In a recent report by Arthur AI, researchers conducted a comprehensive study comparing the performance of top AI models from Meta, OpenAI, Cohere, and Anthropic. The study focused on the models’ tendency to "hallucinate," or fabricate information, with some models exhibiting this behavior more than others. According to the findings, Cohere’s AI was found to hallucinate the most, while OpenAI’s GPT-4 performed the best overall, hallucinating less than its predecessor, GPT-3.5, especially in math-related questions.
Misinformation generated by AI systems has become a pressing issue, particularly as generative AI gains popularity leading up to the 2024 U.S. presidential election. This report from Arthur AI is the first to comprehensively examine rates of hallucination, rather than simply providing a single number for comparison. Adam Wenchel, co-founder and CEO of Arthur, emphasized the importance of understanding how AI models perform in real-world scenarios, rather than relying solely on benchmark tests. The study also explored the models’ ability to hedge their answers with warning phrases to mitigate risks, with GPT-4 showing a relative increase in hedging compared to GPT-3.5.
AI Models Vary in the Rate of Hallucination, According to Researchers
Researchers from Arthur AI have conducted a comprehensive study comparing the top AI models from Meta, OpenAI, Cohere, and Anthropic. The study focused on the models’ tendency to "hallucinate," or fabricate information. The findings reveal significant variations among the models, with some exhibiting a higher rate of hallucination than others. Cohere’s AI was found to hallucinate the most, while Meta’s Llama 2 had more overall hallucinations than GPT-4 and Claude 2. Interestingly, GPT-4 performed the best overall, with fewer instances of hallucination compared to its predecessor, GPT-3.5.
Different AI Models Excel in Different Areas
The report highlights the unique strengths and weaknesses of each AI model.
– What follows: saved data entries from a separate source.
-- ==== Sys2Proof/Machine/Trap.lean ====
section
/-! DEFINITION. The steps of a trap and of recovery that come after the instruction: a held trap, the start of a handler, the
restart of a region, the rollback of a group (spec/21 R314 to R317, spec/22 R336, R337, R341). -/

namespace Sys2Proof.Machine

/-- TRAP_ENTRY (21 R314, R317): a held trap is taken once no handler runs. -/
def execTrapEntry (gid : Word) (sp : Nat) (s : State) : Result :=
  match focus gid sp s with
  | none => .next s
  | some s1 =>
    match s1.g.sp.trap, s1.g.handler with
    | some t, .none => .next (takeTrap t (s1.setSp fun x => { x with trap := none, status := .runnable }))
    | _, _ => .next s1

/-- HANDLER_START (21 R316): the handler starts once every other split has stopped at a clause boundary. -/
def execHandlerStart (gid : Word) (s : State) : Result :=
  match focusGroup gid s with
  | none => .next s
  | some s1 =>
    match s1.g.handler with
    | .pending f =>
      match focusSplit f s1.g with
      | none => .next s1
      | some g =>
        match g.sp.trap with
        | some t => if othersRunning g || registersPending g then .next s1 else .next (startHandler t { s1 with g := g })
        | none => .next s1
    | _ => .next s1

/-- REGION_RESTART (22 R336): the region of a split that has drained restarts; behind another split's handler it is held (22
R337). -/
def execRegionRestart (gid : Word) (sp : Nat) (s : State) : Result :=
  match focus gid sp s with
  | none => .next s
  | some s1 =>
    match s1.g.sp.restart, s1.g.sp.region with
    | some t, some r =>
      if s1.g.life == .live && s1.g.sp.status == .runnable && countersZero s1.g.sp && (ownAccesses s1).isEmpty then
        .next (restartRegion t r s1)
      else .next s1
    | _, _ => .next s1

/-- Every operation of the group is over (22 R341 step 1). -/
def groupDrained (g : Group) : Bool := g.accs.isEmpty && g.splits.all countersZero

/-- Splits of a group leave the admission queues. -/
def dropItems (gid : Word) (s : State) : State :=
  { s with homes := s.homes.map fun h => (h.1, { h.2 with adm := h.2.adm.filter fun x => match x.2 with
      | .split i _ => i != gid
      | _ => true }) }

/-- TEAM_ROLLBACK (22 R341): a member of a team that rolls back has drained and starts again. -/
def execTeamRollback (gid : Word) (s : State) : Result :=
  match focusGroup gid s with
  | none => .next s
  | some s1 =>
    if s1.g.rollback && groupDrained s1.g then .next (rollbackGroup (dropItems gid s1)) else .next s1

end Sys2Proof.Machine
end

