-- ==== Sys2Proof/Machine/Host.lean ====
section
/-! DEFINITION. The commands of the control page, and the completion of an invalidation (spec/12 R192, spec/13 R208, spec/21 R326,
R327, spec/23 R354 to R356, spec/26 R379, R380, R383, R385). -/

namespace Sys2Proof.Machine

/-! ### The command ring (R379, R380) -/

def cmdHead (s : State) (p : Nat) : Nat := s.pageN p 0x108 8
def cmdTail (s : State) (p : Nat) : Nat := s.pageN p 0x100 8

/-- Offset of the entry that the device takes next. -/
def cmdEntry (s : State) (p : Nat) : Nat := 0x1000 + 64 * (cmdHead s p % 256)

/-- CODE of that entry, and its arguments. -/
def cmdCode (s : State) (p : Nat) : Nat := s.pageN p (cmdEntry s p) 1
def cmdArg (s : State) (p k : Nat) : DWord := BitVec.ofNat 64 (s.pageN p (cmdEntry s p + 8 + 8 * k) 8)
def cmdArgs (s : State) (p : Nat) : CmdArgs :=
  { pkg := p, a0 := cmdArg s p 0, a1 := cmdArg s p 1, a2 := cmdArg s p 2, a3 := cmdArg s p 3, a4 := cmdArg s p 4,
    a5 := cmdArg s p 5, a6 := cmdArg s p 6 }

/-- A command stands to be taken: one at a time, in ring order. -/
def cmdPending (s : State) (p : Nat) : Bool :=
  (s.pkg p).present && cmdHead s p != cmdTail s p && !s.invals.any fun v => v.cmd == some p

/-- A command is over: STATUS, then CMDHEAD. -/
def finishCommand (p status : Nat) (s : State) : State :=
  (s.setPageN p (cmdEntry s p + 1) 1 status).setPageN p 0x108 8 ((cmdHead s p + 1) % 2 ^ 64)

/-- The command of some code with these arguments is the next one. -/
def commandNext (isCode : Nat → Bool) (c : CmdArgs) (s : State) : Bool :=
  cmdPending s c.pkg && isCode (cmdCode s c.pkg) && cmdArgs s c.pkg == c

/-- A command that is the next one is carried out: `k` gives its STATUS and effect. -/
def withCommand (isCode : Nat → Bool) (c : CmdArgs) (s : State) (k : State → Nat × State) : Result :=
  if commandNext isCode c s then .next (finishCommand c.pkg (k s).1 (k s).2) else .next s

/-- A home that an argument names: its number in the package (log 34). -/
def argHome (c : CmdArgs) : Option Nat := if c.a0.toNat < Config.homesPerPackage then some (c.pkg * 16 + c.a0.toNat) else none

/-- A run of physical addresses of memory of one home. -/
def memRun (s : State) (pa n : Nat) : Bool :=
  n = 0 || (memAddressOk s pa && memAddressOk s (pa + n - 1) && homeOfPa pa == homeOfPa (pa + n - 1) && paTier pa == paTier (pa + n - 1))

/-! ### Registration of queues (12 R192, 13 R208) -/

/-- A context descriptor that registration refuses (R208). Of ROOT and CRT only the alignment is looked at: one with bits [63:56] set is accepted,
and every walk and table entry under it fails (DESIGN CHOICE, log 117). -/
def contextBad (s : State) (ctx home : Nat) : Bool :=
  let n (o k : Nat) : Nat := s.mem.readN (ctx + o) k
  let log := n 0x14 1
  !memRun s ctx 64 || ctx % 64 != 0 || homeOfPa ctx != home || n 0x15 11 != 0 || n 0x28 24 != 0 || n 0 8 % 2 ^ 13 != 0
    || n 8 8 % 32 != 0 || n 0x10 2 == 0 || 4096 < n 0x10 2 || (log != 0 && (log < 16 || 36 < log))
    || (n 0x12 2 == 0 && log != 0) || n 0x20 8 % 2 ^ log != 0 || 2 ^ 56 < n 0x20 8 + 192 * n 0x12 2 * 2 ^ log

/-- Every slot of a queue translates to tier 0 or 1 of the serving home, with W = 1 (R192); the rest of a malformed header is found at
the first wake (R193), so that the slots of one with LOGSZ above 16 are those of the longest ring (log 103). -/
def ringOk (s : State) (home ctx hdr : Nat) : Bool :=
  let ring := s.mem.readN (hdr + 0x10) 8
  let bytes := 128 * 2 ^ min 16 (queueLog s hdr)
  ring + bytes ≤ 2 ^ 56 && (List.range ((ring % 2 ^ 16 + bytes + 2 ^ 16 - 1) / 2 ^ 16)).all fun i =>
    match cardLeaf s home ctx .write (max ring (ring / 2 ^ 16 * 2 ^ 16 + 2 ^ 16 * i)) with
    | some pa => homeOfPa pa == home
    | none => false

/-- The overflow region that a REGQ gives is one that its home may take (R380, 13 R228). -/
def overflowOk (s : State) (home : Nat) (c : CmdArgs) : Bool :=
  c.a4 == 0 || (memRun s c.a3.toNat c.a4.toNat && paTier c.a3.toNat == 1 && homeOfPa c.a3.toNat == home
    && (match (s.home home).overflow with
      | none => true
      | some r => r == (c.a3.toNat, c.a4.toNat)))

/-- Port and QPN of a SEND binding. -/
def bindPort (c : CmdArgs) : Nat := bits c.a5.toNat 17 16
def bindQpn (c : CmdArgs) : Nat := bits c.a5.toNat 15 0
def binds (c : CmdArgs) : Bool := c.a5.getLsbD 31

/-- The lowest queue number that no open queue of a home has. -/
def freeQueue (s : State) (home hdr : Nat) : Option Nat :=
  let qs := (s.home home).queues.filter fun q => q.open_ && q.hdr != hdr
  firstFrom (fun i => !qs.any fun q => q.id == i) 16 0

/-- A queue pair is bound to a queue; one that is new is created with the queue's context and an rkey, and keeps both (R377, log 35). -/
def bindQueue (c : CmdArgs) (s : State) : State :=
  if !binds c then s
  else s.spend.setPkg c.pkg fun k =>
    let same (q : QueuePair) : Bool := q.port == bindPort c && q.qpn == bindQpn c
    let old := (k.qps.find? same).getD { port := bindPort c, qpn := bindQpn c, rkey := Config.queueRkey s.free }
    { k with qps := k.qps.filter (fun q => !same q) ++ [{ old with queue := some c.a0.toNat, ctx := old.ctx.orElse fun _ => some c.a1.toNat }] }

/-- The queue is registered with QERR 0, and its number goes into A6; the dealer wakes (12 R193). TRAPVEC has 56 bits and a word
address (23 Table 23.2). -/
def registerQueue (home id : Nat) (c : CmdArgs) (s : State) : State :=
  let hdr := c.a0.toNat
  let q : JobQueue :=
    { id := id, hdr := hdr, ctx := c.a1.toNat, trapvec := c.a2 &&& 0x00FFFFFFFFFFFFFC, qpn := if binds c then some (bindQpn c) else none,
      seen := s.mem.readN (hdr + 8) 8 }
  let s1 := (storeN s (hdr + 0x1C) 4 0).setHome home fun h =>
    { h with queues := (h.queues.filter fun x => x.hdr != hdr && !(x.id == id && !x.open_)) ++ [seeQueue s home q]
             overflow := if c.a4 = 0 then h.overflow else some (c.a3.toNat, c.a4.toNat) }
  (bindQueue c s1).setPageN c.pkg (cmdEntry s c.pkg + 0x38) 8 id

/-- REGQ at a home that drains, is drained, is updated or failed, or before the boot image's queue, is refused for the state
(R382, R385). -/
def takesQueues (s : State) (home : Nat) : Bool :=
  ((s.home home).st == .ready || (s.home home).st == .down) && 1 ≤ (Cells.get {} (s.pkg (homePkg home)).dies 0 : Die).stage

/-- REGQ (R380). -/
def execRegq (c : CmdArgs) (s : State) : Result :=
  withCommand (· == 0x01) c s fun s =>
    let hdr := c.a0.toNat
    let home := homeOfPa hdr
    if !memRun s hdr 64 || homePkg home != c.pkg || contextBad s c.a1.toNat home || !ringOk s home c.a1.toNat hdr
        || !overflowOk s home c || (binds c && (bindQpn c == 2 || 4096 ≤ bindQpn c)) then (2, s)
    else if !takesQueues s home then (3, s)
    else match freeQueue s home hdr with
      | none => (3, s)
      | some id => (1, registerQueue home id c s)

/-- The home that serves an open queue with a header. -/
def queueHome (s : State) (p hdr : Nat) : Option (Nat × JobQueue) :=
  (packageHomes p).findSome? fun h => ((s.home h).queues.find? fun q => q.open_ && q.hdr == hdr).map fun q => (h, q)

/-- UNREGQ (R380). -/
def execUnregq (c : CmdArgs) (s : State) : Result :=
  withCommand (· == 0x02) c s fun s =>
    match queueHome s c.pkg c.a0.toNat with
    | none => (2, s)
    | some (h, q) =>
      let s1 := s.setHome h fun x => { x with queues := x.queues.filter fun y => y.hdr != q.hdr }
      (1, s1.setPkg c.pkg fun k => { k with qps := k.qps.map fun p => if p.queue == some q.hdr then { p with queue := none } else p })

/-! ### Pre-emption, resumption, kill (23 R356, 21 R326, R327, R328) -/

/-- PREEMPT (R380, R356): an identity that names nothing has no effect. -/
def execPreemptCommand (c : CmdArgs) (s : State) : Result :=
  withCommand (· == 0x03) c s fun s =>
    if 2 < c.a0.toNat then (2, s)
    else (1, requestStop (namedBy s c.pkg c.a0.toNat c.a1 (some c.a1.toNat)) s)

/-- A saved split of a roaming group goes on: for admission at its recorded home, unless it waits at a seam or is parked by the
spin detector (R326, R327). One that the detector stopped in place waits again once it has a place, and one that a halted handler
suspends stays suspended (23 R350). -/
def resumeSplit (sp : Split) : Split :=
  let sp1 := { sp with stopped := false, safe := 0, resgen := sp.resgen + 1, lastPart := none, lastLoad := {} }
  if sp.status == .atSeam || sp.status == .suspended then sp1
  else match sp.watch with
    | some w => if (watchHome w).isSome then sp1 else { sp1 with status := .transit }
    | none => { sp1 with status := .transit, wait := none, woken := false }

/-- The jacket of a saved split, which lies at its group's base home, is to be sent to the home recorded for it (R326); it leaves there once that
has room for it (13 R228). -/
def sendSaved (base : Nat) (sp : Split) : Split := if sp.home = base then sp else { sp with move := some sp.home, sent := some (base, 0) }

/-- A saved split of an anchored group waits for a place with the whole group (R326). -/
def resumeAnchored (sp : Split) : Split :=
  let sp1 := { sp with safe := 0, resgen := sp.resgen + 1 }
  if sp.wait.isSome then { sp1 with status := .runnable, wait := none, woken := false } else sp1

/-- The focused saved group resumes; a seam that was completed meanwhile rejoins (21 R328). -/
def resumeGroup (s : State) : State :=
  if anchored s s.g then completeSeams { s with g := Group.mapSplits resumeAnchored { s.g with life := .live } }
  else
    let s1 := { s with g := Group.mapSplits (fun sp => sendSaved s.g.baseHome (resumeSplit sp)) { s.g with life := .live } }
    let ids := (s1.g.splits.filter fun sp => sp.sent.isNone && (sp.status == .transit || sp.status == .suspended)).map fun sp =>
      (sp.home, levelOf s1.g sp, sp.idx)
    completeSeams (ids.foldl (fun s x => enqueue x.1 x.2.1 (.split s.g.gid x.2.2) s) s1)

/-- The groups that resume together with a group: the saved members of its team when it holds a lease. -/
def resumeWith (s : State) (g : Group) : List Word :=
  if (leaseOf s g).isSome then (s.groups.filter fun x => x.life == .saved && x.team == g.team).map (·.gid) else [g.gid]

/-- Some saved groups resume; anchored ones enter the queue as one item for each team with a lease, or one for each group. -/
def resumeGroups (gids : List Word) (s : State) : State :=
  let s1 := gids.foldl (fun s i => match focusGroup i s with
    | some t => if t.g.life == .saved then resumeGroup t else t
    | none => s) s
  match s1.groups.find? fun g => gids.contains g.gid && g.life == .live with
  | some g => if anchored s1 g then enqueue g.sp.home g.prio (.groups gids) s1 else s1
  | none => s1

/-- RESUME (R380, R326): refused for the state when nothing that is named is saved. -/
def execResume (c : CmdArgs) (s : State) : Result :=
  withCommand (· == 0x04) c s fun s =>
    if 1 < c.a0.toNat then (2, s)
    else
      let named := s.groups.filter fun g => namedBy s c.pkg c.a0.toNat c.a1 none g && (g.life == .live || g.life == .ending || g.life == .saved)
      let saved := named.filter fun g => g.life == .saved
      if named.isEmpty then (2, s)
      else if saved.isEmpty then (3, s)
      else (1, saved.foldl (fun s g =>
        if s.groups.any fun x => x.life == .saved && x.gid == g.gid then resumeGroups (resumeWith s g) s else s) s)

/-- KILL (R380, R160): a saved group retires without being resumed (21 R328). -/
def execKill (c : CmdArgs) (s : State) : Result :=
  withCommand (· == 0x05) c s fun s =>
    if 2 < c.a0.toNat then (2, s)
    else
      let live (g : Group) : Bool := g.life == .live || g.life == .ending || g.life == .saved
      let gids := (s.groups.filter fun g => live g && namedBy s c.pkg c.a0.toNat c.a1 (some c.a1.toNat) g).map (·.gid)
      (1, gids.foldl (fun s i => match focusGroup i s with
        | some t => killGroup t
        | none => s) s)

/-! ### REPLAY (R380, 22 R341, R346) -/

/-- The groups of a card form one launch team. -/
def oneTeam (b : List Byte) : Bool :=
  let n := cardN b 0x18 4 * cardN b 0x1C 2
  !cardGang b && !cardDiag b && n != 0 && n ≤ cardN b 0x1E 2

/-- A reader in a context at a home. -/
def readerAt (home ctx : Nat) (s : State) : State := { s with g := { ctx := ctx, sp := { home := home } } }

/-- The log and the regions of its slots, which the choice of a record reads, with each poisoned line repaired that has a sound mirror; none
while the choice waits for a mirror (25 R369). -/
def readLog (home ctx log : Nat) (s : State) : Option State :=
  match spans .read (readerAt home ctx s) log 192 with
  | .error _ => some s
  | .ok xs =>
    if spansAwaited s xs then none
    else
      let t := closeSpans xs (repairSpans xs s)
      let ys := slotSpans (readerAt home ctx t) (spanBytes t xs) 0 ++ slotSpans (readerAt home ctx t) (spanBytes t xs) 1
      if spansAwaited t ys then none else some (closeSpans ys (repairSpans ys t))

/-- SEQ, RPC and RJKT of the record that recovery selects from a log, read in a queue's context (22 R346). -/
def selectedRecord (s : State) (home ctx : Nat) (log : Nat) : Option (DWord × DWord × DWord) :=
  let s1 := readerAt home ctx s
  if log % 256 ≠ 0 ∨ 2 ^ 56 ≤ log then none
  else match spans .read s1 log 192 with
    | .error _ => none
    | .ok xs =>
      if (poisonedIn s1 xs).isSome then none
      else
        let bs := spanBytes s1 xs
        match chosenSlot s1 bs with
        | .ok (some k) =>
          if slotN bs k 0 8 = 0 then none
          else some (BitVec.ofNat 64 (slotN bs k 0 8), BitVec.ofNat 64 (slotN bs k 0x18 8), BitVec.ofNat 64 (slotN bs k 0x20 8))
        | _ => none

/-- STATUS and effect of REPLAY for the card in a slot of a queue, once the record has been read. -/
def replayCard (c : CmdArgs) (home : Nat) (q : JobQueue) (slot pte : Nat) (s : State) : Nat × State :=
  let b := slotNow s slot
  if cardCode s home q.ctx q.boot b ≠ 0 ∨ !oneTeam b then (2, s)
  else match selectedRecord s home q.ctx c.a2.toNat with
    | none => (2, s)
    | some r =>
      if cardsFull s home then (3, s)
      else
        let card := { cardOf s home q slot pte 0 b with replay := some r }
        (1, deviceStore pte (slot + 6) 2 0 { s with cards := s.cards ++ [card], fresh := s.fresh + 1, free := s.free + 1 })

/-- STATUS and effect of REPLAY; none while it waits for a mirror. -/
def replay (c : CmdArgs) (s : State) : Option (Nat × State) :=
  match queueHome s c.pkg c.a0.toNat with
  | none => some (2, s)
  | some (home, q) =>
    match (if c.a1.toNat % 128 = 0 then cardSpot s home q.ctx .read c.a1.toNat else none) with
    | none => some (2, s)
    | some (slot, pte) => (readLog home q.ctx c.a2.toNat s).map (replayCard c home q slot pte)

/-- REPLAY: the card is entered again with the recovery point of its team. -/
def execReplay (c : CmdArgs) (s : State) : Result :=
  if commandNext (· == 0x06) c s then
    match replay c s with
    | none => .next s
    | some r => .next (finishCommand c.pkg r.1 r.2)
  else .next s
For instance, if we were to assign superlatives, GPT-4 from OpenAI would excel in math, Llama 2 from Meta would be average, Claude 2 from Anthropic would be best at recognizing its limitations, and Cohere AI would have the most hallucinations and confidently provide incorrect answers. The study from Arthur AI comes at a time when misinformation generated by AI systems is a pressing concern, especially in the lead-up to the 2024 U.S. presidential election.
Understanding AI Hallucination and the Experiment Conducted
AI hallucinations occur when large language models (LLMs) generate false information as if it were factual. To test the models’ propensity for hallucination, the researchers conducted experiments in various categories, including combinatorial mathematics, U.S. presidents, and Moroccan political leaders. The questions posed were designed to challenge the models’ reasoning abilities. Overall, GPT-4 performed the best, significantly reducing the rate of hallucination compared to GPT-3.5. On math questions alone, GPT-4 hallucinated between 33% and 50% less, depending on the category. In contrast, Llama 2 hallucinated more frequently than GPT-4 and Claude 2.
Hedging and Self-Awareness Among AI Models
In a second experiment, the researchers examined how the AI models hedged their answers with warning phrases to mitigate potential risks. GPT-4 showed a 50% increase in hedging compared to GPT-3.5. This finding aligns with anecdotal evidence from users who found GPT-4 more frustrating to use. In contrast, Cohere’s AI model did not hedge at all in its responses. Claude 2 demonstrated the most reliability in terms of "self-awareness," accurately gauging what it knows and doesn’t know, and only answering questions for which it had sufficient training data.
Key Takeaways for Users and Businesses
The researchers emphasize the importance of testing AI models on specific workloads. They suggest that benchmarks alone do not provide an accurate representation of real-world performance. Instead, understanding how an AI model performs for a particular task is crucial. Businesses and users should assess performance based on their specific requirements. The study from Arthur AI sheds light on the varying capabilities and limitations of different AI models, helping users make informed decisions about which model is best suited for their needs.
In conclusion, the study by Arthur AI reveals significant differences in the rate of hallucination among top AI models. GPT-4 emerged as the best-performing model, exhibiting a lower rate of hallucination compared to its predecessor, GPT-3.5. The findings underscore the importance of thoroughly testing AI models for specific tasks and understanding their performance in real-world applications. By doing so, users and businesses can harness the power of AI while mitigating the risks associated with hallucination and misinformation.